Wednesday, August 24, 2011

Why Hearing "You're Beautiful" Makes Me Freeze

(via)

My first kiss was unremarkable except for the fact that it was mine: 4-H camp, nighttime, crickets, slow motion, etc. I’ll remember it forever, of course, but I will also remember what came next. We managed to break from our starry-eyed hold to go back to the main camp for movie night. We rigged up a makeshift blanket-nest, then he then got us some popcorn. Upon his return, I thanked him, and in a dead-earnest manner that can only be successfully performed if you are a mild-mannered, tender-hearted son of a hog farmer—which he was—he looked me in the eye and quietly said, “I’d do anything for you.”

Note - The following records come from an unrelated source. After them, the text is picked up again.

-- ==== Sys2Proof/Machine/FabTime.lean ====
section
/-!
DEFINITION. Fabric time (R271, R272), the clocks of the dies, and the messages between Jasper clusters (R289).
-/

namespace Sys2Proof.Machine

/-- A microsecond of the timebase passes on a die: the rate correction gathers, whole nanoseconds of it join the slew, and the count slews by at most 1 ns; the
second result is that nanosecond (R271). -/
def Die.slewOne (x : Die) : Die × Int :=
  let f := x.frac + x.rate
  let whole := f.tdiv 1000000
  let k : Int := max (-1) (min 1 (x.slew + whole))
  ({ x with frac := f - whole * 1000000, slew := x.slew + whole - k }, k)

/-- One period of REFCLK_100 passes (10 ns): every running die's timebase and fabric time advance; fabric time slews by at most 1 ns for
each microsecond of the timebase (R271). (DESIGN CHOICE, log entries 3 and 29.) -/
def State.tick (s : State) : State :=
  (span 0 6).foldl (fun (s : State) d =>
    if !s.dieUp d then s
    else
      let tb := s.reg d oDieTimebase + 10
      let s := s.setReg d oDieTimebase tb
      if d ≥ 4 then s
      else
        let z : Die × Int := if tb.toNat % 1000 < 10 then (s.die d).slewOne else (s.die d, 0)
        (s.setReg d oFiTime (s.reg d oFiTime + BitVec.ofInt 64 (10 + z.2))).setDie d z.1) s

/-- The rate of the count in parts in 10⁹ from two successive entries: root time against the timebase (R271). -/
def rateOf (old : Nat × Nat) (root base : Nat) : Int :=
  let n : Int := (base : Int) - (old.2 : Int)
  if n ≤ 0 then 0 else max (-1000000) (min 1000000 ((((root : Int) - (old.1 : Int)) - n) * 1000000000 / n))

/-- Take a correction of fabric time on a die (R271): its phase, a step at first lock and later a slew, and its rate. (DEDUCED, log entry 41.) -/
def State.syncTime (s : State) (d target depth : Nat) : State :=
  let x := s.die d
  let now := (s.reg d oFiTime).toNat
  let base := (s.reg d oDieTimebase).toNat
  let diff : Int := (target : Int) - (now : Int)
  let x := { x with rate := (match x.syncAt with | some o => rateOf o target base | none => x.rate), syncAt := some (target, base) }
  let s := if x.timed then s.setDie d { x with slew := diff }
    else (s.setReg d oFiTime (BitVec.ofNat 64 target)).setDie d { x with timed := true, slew := 0 }
  ((s.setF d fFiTimeStatLocked 1).setF d fFiTimeStatDepth (depth + 1)).setF d fFiTimeStatLastAdj (unsigned 16 diff)

/-- A time-sync entry stamped `stamp` by a partner `depth` hops from the root arrives on a port (R271): the dies whose time-up port
it is take it with the link's delay added. -/
def State.takeTime (s : State) (p stamp depth : Nat) : State :=
  if !s.portUp p then s
  else (span 0 4).foldl (fun (s : State) d =>
    if s.dieUp d && s.getF d fFiCfgTimeUp == p && !s.flag d fFiCfgTimeRoot
    then s.syncTime d (stamp + mapGet (fun _ => 0) s.rtts p / 2) depth else s) s

/-- TIME_SYNC_ENTRY (R271). -/
def execTimeSyncEntry (p : Fin 12) (stamp : BitVec 64) (depth : BitVec 6) (s : State) : Host.Outcome State Fault Refusal :=
  .next (s.takeTime p stamp.toNat depth.toNat)

/-- A link control entry of the partner takes effect (Table 8.3): a NAK, a retrain request, a time-sync entry; the round trip of a delay measurement is
DELAY_MEASUREMENT's. -/
def State.takeEntry (s : State) (p : Nat) (e : LinkEntry) : State :=
  match e with
  | .nak seq => s.takeNak p seq
  | .retrain => if s.portUp p then s.portRetrain p else s
  | .delay => s
  | .timeSync stamp depth => s.takeTime p stamp depth

/-- The entries of a CTRL flit take effect, those of zeros apart (Table 8.3). -/
def State.takeEntries (s : State) (p : Nat) (pay : BitVec 2048) : State :=
  (span 0 16).foldl (fun (s : State) i =>
    let b := pay.extractLsb' (128 * i) 128
    if b = 0 then s else match Config.linkEntryOf b with | some e => s.takeEntry p e | none => s) s

/-- EW_FLIT_RECEIVE (R250, R253 to R257): the 270 bytes of a flit arrive at a port, with wrong symbols in the codewords that begin with it.
(DEDUCED, log entry 37.) -/
def execEwFlitReceive (p : Fin 12) (flit : BitVec 2160) (hits : List FecHit) (s : State) : Host.Outcome State Fault Refusal :=
  .next (
    if !s.portUp p then s
    else
      let o := (s.port p).fec flit hits
      let s := s.takeLine p o
      let x := s.port p
      match x.refuse o.flit o.bad, x.skip with
      | some k, some n => if x.passes o.flit k n then s.setPort p { x with skip := some (nextSkip o.flit n) } else s.refuseFlit p k o.flit
      | some k, none => s.refuseFlit p k o.flit
      | none, _ =>
        let f := flitOf o.flit
        let s := s.acceptFlit p f
        State.pump p pumpFuel (if f.typ = 3 then s.takeEntries p f.pay else s))

/-- DELAY_MEASUREMENT (R271): a round trip of the link of a port has been measured, in ns; the one-way delay is half of it. -/
def execDelayMeasurement (p : Fin 12) (rtt : BitVec 16) (s : State) : Host.Outcome State Fault Refusal :=
  .next (
    if !s.portUp p then s
    else ({ s with rtts := mapSet (fun _ => 0) s.rtts p rtt.toNat }).setF (portDie p) (portF p fEwPortStatusRtt) (min 255 rtt.toNat))

/-- FABRIC_TIME_UNLOCK (R272): no entry for 10 ms, or the time-up port failed. -/
def execFabricTimeUnlock (d : Fin 4) (s : State) : Host.Outcome State Fault Refusal :=
  .next (
    if !s.dieUp d || !s.flag d fFiTimeStatLocked || s.flag d fFiCfgTimeRoot then s
    else ((s.setF d fFiTimeStatLocked 0).modDie d (fun x => { x with slew := 0, rate := 0, frac := 0, syncAt := none })).raise d
      ⟨.info, 0x0047, 0x08, d, 0, s.getF d fFiCfgTimeUp, 0, 0⟩)

/-- TIME_SYNC_SEND (R271): entries, stamped and with this package's depth, go to the partners on `ports`, whose time-up ports face this package.
(DEDUCED, log entry 41.) -/
def execTimeSyncSend (ports : List (Fin 12)) (s : State) : Host.Outcome State Fault Refusal :=
  .next (
    let s := { s with timeKids := ports.map Fin.val }
    if !s.flag s.lead fFiTimeStatLocked then s
    else (ports.filter (fun p => s.portUp p)).foldl (fun (s : State) p => s.sendCtrl p (.timeSync (s.reg s.lead oFiTime).toNat (s.getF s.lead fFiTimeStatDepth))) s)

/-- The boundary message of a JASPER transfer (Table 9.3), if it has that form: one granule, reserved bytes zero, codes in range. -/
def boundOf (data : List DGran) : Option BMsg :=
  match data with
  | [g] =>
    let n := g.v.toNat
    let m : BMsg := ⟨natBits n 0 64, natBits n 64 8, natBits n 72 8, natBits n 80 8, natBits n 96 16⟩
    if m.phase ≤ 4 ∧ m.kind ≤ 1 ∧ m.status ≤ 2 ∧ m.src < 4096 ∧ natBits n 88 8 = 0 ∧ n >>> 112 = 0 then some m else none
  | _ => none

/-- JASPER (R289): the next message between clusters is taken; a boundary message waits for PHASE_END or PHASE_GO. The content of any other
message is the clusters' own and is passed over. (DEDUCED, log entry 41.) -/
def execJasper (d : Fin 4) (s : State) : Host.Outcome State Fault Refusal :=
  .next (match takeKind 10 (s.fi d) with
    | none => s
    | some (x, r) =>
      let s := s.setFi d r
      match boundOf x.data with
      | some m => { s with bounds := s.bounds ++ [m] }
      | none => s)

end Sys2Proof.Machine
end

I froze. I recognized the winsome romanticism of it all, of course, and wasn’t untouched by it. But I remember feeling his eyes on me and thinking that now we were something out of a movie: My gallant hero would do “anything” for me (he’d even fetch popcorn!), which made me his heroine, and heroines were there to be looked at, and heroines were pretty, maybe even beautiful, and I froze and thought, He might be thinking I am pretty right now, at this very moment, and I didn’t know what to do.

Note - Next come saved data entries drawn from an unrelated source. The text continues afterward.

-- ==== Sys2Proof/Machine/D2d.lean ====
section
/-!
DEFINITION. Die-to-die links (R370 to R376), discovery (R378 to R380), admission of port dies (R381 to R384) and what neighbours do when a die
stops (R391).
-/

namespace Sys2Proof.Machine

/-! ### Retraining (R375, R376) -/

/-- Modules of an edge that are in the striping. -/
def State.striping (s : State) (d e : Nat) : Nat := (s.stripes d e).length

/-- Show an edge's modules and set its function (R376, R25): DEGRADED with fewer than Table 12.2 gives, at 16 GT/s or with a repaired lane; below
its minimum FAILED, which stays until a reset. -/
def State.showEdge (s : State) (d e : Nat) : State :=
  let n := s.striping d e
  let s := s.setF d (edgeF e fD2dEdgeStatusModulesUp) n
  let f := edgeFunc d e
  if !s.funcUp f then s
  else if n < edgeMin d e then
    (s.failFunc f).raise d ⟨.jobFatal, 0x0041, 0x0D, 4 * d + e, 0, e, (Config.recordArg 0x41 1 [s.getF d (edgeF e fD2dRetrainCntCount)]).toNat, 0⟩
  else s.setFunc f (if n < edgeModules d e ∨ s.getF d (edgeF e fD2dEdgeStatusRate) = 0 ∨ s.getF d (edgeF e fD2dEdgeStatusLanesRepaired) ≠ 0 then 3 else 2)

/-- Change both ends of an edge. (DESIGN CHOICE, log entry 51.) -/
def State.bothEnds (s : State) (d e : Nat) (f : State → Nat → Nat → State) : State :=
  match edgePeer d e with
  | some (p, pe) => f (f s d e) p pe
  | none => s

/-- A module leaves the striping and retrains; die `d` reports it. -/
def State.startRetrain (s : State) (d e m : Nat) : State :=
  let leave (s : State) (d e : Nat) : State :=
    let x := s.edge d e
    s.setEdge d e { x with retraining := if x.retraining.contains m then x.retraining else x.retraining ++ [m], refusals := mapErase x.refusals m }
  let s := (s.bothEnds d e leave).bump d (edgeF e fD2dRetrainCntCount) 1
  let s := s.raise d ⟨.info, 0x0040, 0x0D, 4 * d + e, 0, e, (Config.recordArg 0x40 1 [d, e, m]).toNat, 0⟩
  s.bothEnds d e State.showEdge

/-- MODULE_RETRAIN (R375): a module that carried 8 of the refused flits in succession, or (`rate`) more than 1 in 10⁹ refused for CRC over 1 ms. -/
def execModuleRetrain (d : Fin 6) (e : Fin 3) (m : Fin 24) (rate : Bool) (s : State) : Host.Outcome State Fault Refusal :=
  .next (
    let x := s.edge d e
    if !s.edgeUp d e || natBits (s.getF d (edgeF e fD2dModulesEnabled)) m 1 == 0 || x.retraining.contains m.val
        || !(rate || decide (mapGet (fun _ => 0) x.refusals m ≥ 8)) then s
    else s.startRetrain d e m)

/-- The command that retrains an edge is answered once nothing of the edge retrains. -/
def State.answerRetrain (s : State) (d e : Nat) : State :=
  let x := s.edge d e
  if !x.retraining.isEmpty || !x.turn.isEmpty then s
  else s.finish (fun w => w == .retrain 0 d e || (match edgePeer d e with | some (p, pe) => w == .retrain 0 p pe | none => false)) (if s.funcUp (edgeFunc d e) then 0 else 0x200) (if s.funcUp (edgeFunc d e) then 0 else 0x41)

I was 14, and in the following years I learned how to not freeze in the face of sweet nothings. But that frozen sensation—the sensation of having been caught in the act of playing someone who is there to be looked at—creeps up nearly every time a man I’m dating looks at me and says, You’re beautiful.

Please do not misunderstand me: It’s not that I don’t want to hear those words from a person I’m intimately involved with. In fact, I want to hear it very much; at times, the longing can be exquisite. Yet when I hear you’re beautiful, more often than not I feel as though I need to stop whatever I’m doing in order to continue being beautiful.

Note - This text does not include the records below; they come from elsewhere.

/-- A write to a register that acts or that shows another part's state; none where the register is an ordinary one. (DEDUCED, log entry 23.) -/
def State.writeAct (s : State) (d off base : Nat) (v : BitVec 64) : Option State :=
  if d = common then
    if base = oOpkeyCtl then some (if bit v 0 then s.enrol else if bit v 1 then s.revoke else s) else none
  else if base = oD2dCtrl then some ((maskBits (fld v 0 4) 3).foldl (fun (s : State) e => s.retrainEdge d e) s)
  else if h : d < 4 then
    let fd : Fin 4 := ⟨d, h⟩
    let pc := blockCore d off
    let j := ((off - 0x100000) % 0x10000 - 0x200) / 0x40
    if base = oSeqCtrl then
      let s := if bit v 0 then s.goCore pc else s
      some (if bit v 1 then s.haltLive pc ((s.logicalOf pc).getD 0) else s)
    else if base = oArrCtrl then
      let s := if bit v 0 then s.arrayCtl pc j true (fun a => { a with ctRunning := true, ctDone := false }) else s
      let s := if bit v 1 then s.applyCols pc j else s
      some (if bit v 2 then s.arrayCtl pc j false (fun a => { a with st := .disabled }) else s)
    else if base = oArrPendLo then some (s.modCore pc (fun c => c.setArray j { c.array j with pend := putFld (c.array j).pend 0 64 v.toNat }))
    else if base = oArrPendHi then some (s.modCore pc (fun c => c.setArray j { c.array j with pend := putFld (c.array j).pend 64 2 v.toNat }))
    else if base = oMcRegionCmd then some (s.regionWrite d (fld v 32 3) (fld v 0 16) (fld v 16 16) (fld v 35 2))
    else if base = oBerylTaskCtrl then some (actIf v 1 (execCheck fd) (actIf v 0 (execSnap fd) s))
    else if base = oBerylCtrVal then some (nextOr s (execSet fd (BitVec.ofNat 32 v.toNat) s))
    else if base = oBerylWatchCtl then some (actIf v 1 (execRelease fd) (actIf v 0 (execArm fd) s))
    else if base = oBerylWatchCfg ∨ base = oBerylWatchTgt then
      if !s.writable d off base then none
      else
        let b := s.beryl d
        let k := 2 * s.getF d fBerylWatchSelSlot + b2n (base == oBerylWatchTgt)
        let x : BitVec 64 := if base = oBerylWatchCfg then v &&& 0xFFFFFFFF0007FFFF#64 else v &&& 0x3FFFFF03#64
        some (s.setBeryl d { b with staged := mapSet (fun _ => 0) b.staged k x })
    else if base = oQeCmd then some (actIf v 2 (execClearErr fd) (actIf v 1 (execCommit fd) (actIf v 0 (execLoad fd) s)))
    else if base = oQeDoorbell then some (nextOr s (execQeDoorbell fd (BitVec.ofNat 18 (fld v 0 18)) (BitVec.ofNat 16 (fld v 32 16)) s))
    else if base = oFiRtEntry ∧ s.writable d off base = true then
      some { s with routes := mapSet (fun _ => 0) s.routes (d * 2 ^ 14 + s.getF d fFiRtSelPlane * 2 ^ 12 + s.getF d fFiRtSelDest) (BitVec.ofNat 16 (fld v 0 13)) }
    else if base = oFiFpEntry ∧ s.writable d off base = true then
      some { s with planes := mapSet (fun _ => 0) s.planes (2 ^ 18 * d + s.getF d fFiFpSelQueue) (fld v 0 2) }
    else none
  else if base = oEwRtEntry ∧ s.writable d off base = true then
    some { s with routes := mapSet (fun _ => 0) s.routes (d * 2 ^ 14 + s.getF d fEwRtSelPlane * 2 ^ 12 + s.getF d fEwRtSelDest) (BitVec.ofNat 16 (fld v 0 13)) }
  else none

/-- Registers that hold no value of their own. (DEDUCED, log entry 23.) -/
def viewOnly (d base : Nat) : Bool :=
  (decide (d < 4) && (base == oFiRtEntry || base == oFiFpEntry || base == oBerylWatchCfg || base == oBerylWatchTgt)) || (decide (d = 4 ∨ d = 5) && base == oEwRtEntry)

If observing ourselves in the mirror makes us aware of the potential of being looked at, hearing you’re beautiful seals the deal: You are being looked at. It’s with approval, to be sure, but that approval can be instantaneously overriden by the consciousness of being observed. In physics, the observer effect states that the very act of observation changes that which is being observed. In romance, I feel that change creep through my body the instant I recognize that I am being observed. Without having actually seen it, I'm guessing it's a variation of my mirror face: My eyes open wider, my smile arranges itself into an invitation, my belly sucks itself in. You are beautiful is my body’s cue to begin the performance of pretty, a role I fill in a last-minute cast shuffle, hoping the performance can be seen before whatever fleeting beauty the graces loaned me is spirited away.

And, of course, the act of observation not only changes that which is being observed; it can also kill it. For I know that while the companions who have uttered this have meant it, I also know they were speaking not of my God-given face—which is pleasant enough but is in no immediate danger of launching a thousand ships—but of whatever quality it was that drew them to me in the first place. I know You’re beautiful has been the way a fellow here and there over the years has let me know that I am beautiful to him—that I am special, that I am being seen under the incandescent glow brought only by infatuation, or, on occasion, love. I know that when spoken between people under that incandescence, You’re beautiful is not so much a comment on anyone’s looks as it is code for: You, at this moment, captivate me. And the minute the performance of beauty rides roughshod over the captivation that prompted those words, beauty dwindles. Depending on the fellow’s aesthetic tastes, he might find me pretty regardless, for prettiness is not as rapid a shape-shifter as beauty. But if a man tells me I am beautiful because I am being myself, and then I stop being myself, I smother my own glow in trying to hold onto it.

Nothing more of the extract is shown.